§ **Provided data**:
/-- ADD (R234). -/
def fAdd (a b : Word) : Word := a + b
/-- SUB (R234). -/
def fSub (a b : Word) : Word := a - b
/-- MUL (R235). -/
def fMul (a b : Word) : Word := a * b
/-- MULH (R235). -/
def fMulh (a b : Word) : Word := BitVec.ofInt 64 (a.toInt * b.toInt / 2 ^ 64)
/-- MULHU (R235). -/
def fMulhu (a b : Word) : Word := BitVec.ofNat 64 (a.toNat * b.toNat / 2 ^ 64)
/-- DIV (R235). -/
def fDiv (a b : Word) : Word := (divS a b).1
/-- DIVU (R235). -/
def fDivu (a b : Word) : Word := (divU a b).1
/-- REM (R235). -/
def fRem (a b : Word) : Word := (divS a b).2
/-- REMU (R235). -/
def fRemu (a b : Word) : Word := (divU a b).2
/-- AND (R234). -/
def fAnd (a b : Word) : Word := a &&& b
/-- OR (R234). -/
def fOr (a b : Word) : Word := a ||| b
/-- XOR (R234). -/
def fXor (a b : Word) : Word := a ^^^ b
/-- ANDN (R234). -/
def fAndn (a b : Word) : Word := a &&& ~~~b
/-- ORN (R234). -/
def fOrn (a b : Word) : Word := a ||| ~~~b
/-- XNOR (R234). -/
def fXnor (a b : Word) : Word := ~~~(a ^^^ b)
/-- SHL (R234). -/
def fShl (a b : Word) : Word := a <<< (b.toNat % 64)
/-- SHR (R234). -/
def fShr (a b : Word) : Word := a >>> (b.toNat % 64)
/-- SAR (R234). -/
def fSar (a b : Word) : Word := BitVec.sshiftRight a (b.toNat % 64)
/-- ROL (R234). -/
def fRol (a b : Word) : Word := BitVec.rotateLeft a (b.toNat % 64)
/-- MIN (R234). -/
def fMin (a b : Word) : Word := if sLt b a then b else a
/-- MAX (R234). -/
def fMax (a b : Word) : Word := if sLt a b then b else a
/-- MINU (R234). -/
def fMinu (a b : Word) : Word := if b.toNat < a.toNat then b else a
/-- MAXU (R234). -/
def fMaxu (a b : Word) : Word := if a.toNat < b.toNat then b else a
/-- SEQ (R234). -/
def fSeq (a b : Word) : Word := boolW (a == b)
/-- SNE (R234). -/
def fSne (a b : Word) : Word := boolW (a != b)
/-- SLT (R234). -/
def fSlt (a b : Word) : Word := boolW (sLt a b)
/-- SLTU (R234). -/
def fSltu (a b : Word) : Word := boolW (decide (a.toNat < b.toNat))
/-- CLZ (R236). -/
def fClz (a : Word) : Word := BitVec.ofNat 64 (leadingZeros a)
/-- CTZ (R236). -/
def fCtz (a : Word) : Word := BitVec.ofNat 64 (trailingZeros a)
/-- POPC (R236). -/
def fPopc (a : Word) : Word := BitVec.ofNat 64 (popCount a.toNat)
/-- BREV (R236). -/
def fBrev (a : Word) : Word := BitVec.reverse a
/-- BSWAP (R236). -/
def fBswap (a : Word) : Word := BitVec.ofNat 64 (numOf (bytesOf 8 a.toNat).reverse)

/-- The result of a scalar instruction of majors 0x01 to 0x0D from its first source, its second source or immediate, and the old
value of its destination (R234 to R242). An instruction read with mr as its first source computes it when the value returns
(R232). -/
def aluOf (i : Instr) (a b old : Word) : Word :=
  match i with
  | .add _ _ _ => fAdd a b
  | .sub _ _ _ => fSub a b
  | .mul _ _ _ => fMul a b
  | .mulh _ _ _ => fMulh a b
  | .mulhu _ _ _ => fMulhu a b
  | .div _ _ _ => fDiv a b
  | .divu _ _ _ => fDivu a b
  | .rem _ _ _ => fRem a b
  | .remu _ _ _ => fRemu a b
  | .and _ _ _ => fAnd a b
  | .or _ _ _ => fOr a b
  | .xor _ _ _ => fXor a b
  | .andn _ _ _ => fAndn a b
  | .orn _ _ _ => fOrn a b
  | .xnor _ _ _ => fXnor a b
  | .shl _ _ _ => fShl a b
  | .shr _ _ _ => fShr a b
  | .sar _ _ _ => fSar a b
  | .rol _ _ _ => fRol a b
  | .min _ _ _ => fMin a b
  | .max _ _ _ => fMax a b
  | .minu _ _ _ => fMinu a b
  | .maxu _ _ _ => fMaxu a b
  | .seq _ _ _ => fSeq a b
  | .sne _ _ _ => fSne a b
  | .slt _ _ _ => fSlt a b
  | .sltu _ _ _ => fSltu a b
  | .sel _ _ _ => if old = 0 then b else a
  | .clz _ _ => fClz a
  | .ctz _ _ => fCtz a
  | .popc _ _ => fPopc a
  | .brev _ _ => fBrev a
  | .bswap _ _ => fBswap a
  | .addImm _ _ _ => fAdd a b
  | .mulImm _ _ _ => fMul a b
  | .andImm _ _ _ => fAnd a b
  | .orImm _ _ _ => fOr a b
  | .xorImm _ _ _ => fXor a b
  | .seqImm _ _ _ => fSeq a b
  | .sneImm _ _ _ => fSne a b
  | .sltImm _ _ _ => fSlt a b
  | .sltuImm _ _ _ => fSltu a b
  | .shlImm _ _ _ => fShl a b
  | .shrImm _ _ _ => fShr a b
  | .sarImm _ _ _ => fSar a b
  | .rolImm _ _ _ => fRol a b
  | .sext _ _ w => sextW w.toNat a.toNat
  | .zext _ _ w => BitVec.ofNat 64 (a.toNat % 2 ^ w.toNat)
  | .extr _ _ o l => BitVec.ofNat 64 (a.toNat / 2 ^ o.toNat % 2 ^ lenOf l)
  | .insr _ _ o l => insertField old a o.toNat (lenOf l)
  | _ => a

/- Running them -/

/-- The common shape of R234: sources in field order, then the destination. An mr first source makes a long operation, whose other
sources are read at issue (R134, R232). -/
def alu (i : Instr) (d a : BitVec 6) (b : Option (BitVec 6)) (imm : Word) (s : State) : Host.Outcome State Fault Refusal :=
  let second := fun (_ : Unit) => match b with
    | some c => takeX c
    | none => pure imm
  let bs := match b with
    | some c => [Opnd.x c]
    | none => []
  run1 (do
    let old ← look (fun s => if d.toNat < 32 then s.tile.xGet d.toNat else 0)
    if a = 48#6 then
      checkOperands bs []
      let v ← second ()
      let n ← look (fun s => s.tile.sub.issued)
      issueLong (.mr i v old n) (.x d.toNat)
    else
      checkOperands (.x a :: bs) [.x d]
      let u ← takeX a
      let v ← second ()
      giveX d (← settle 1 0 (aluOf i u v old))) s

§ **Task to complete**: Above are the records. Copy every line in them holding "with".

§ **Answer section**:
value of its destination (R234 to R242). An instruction read with mr as its first source computes it when the value returns
  match i with
  let second := fun (_ : Unit) => match b with
  let bs := match b with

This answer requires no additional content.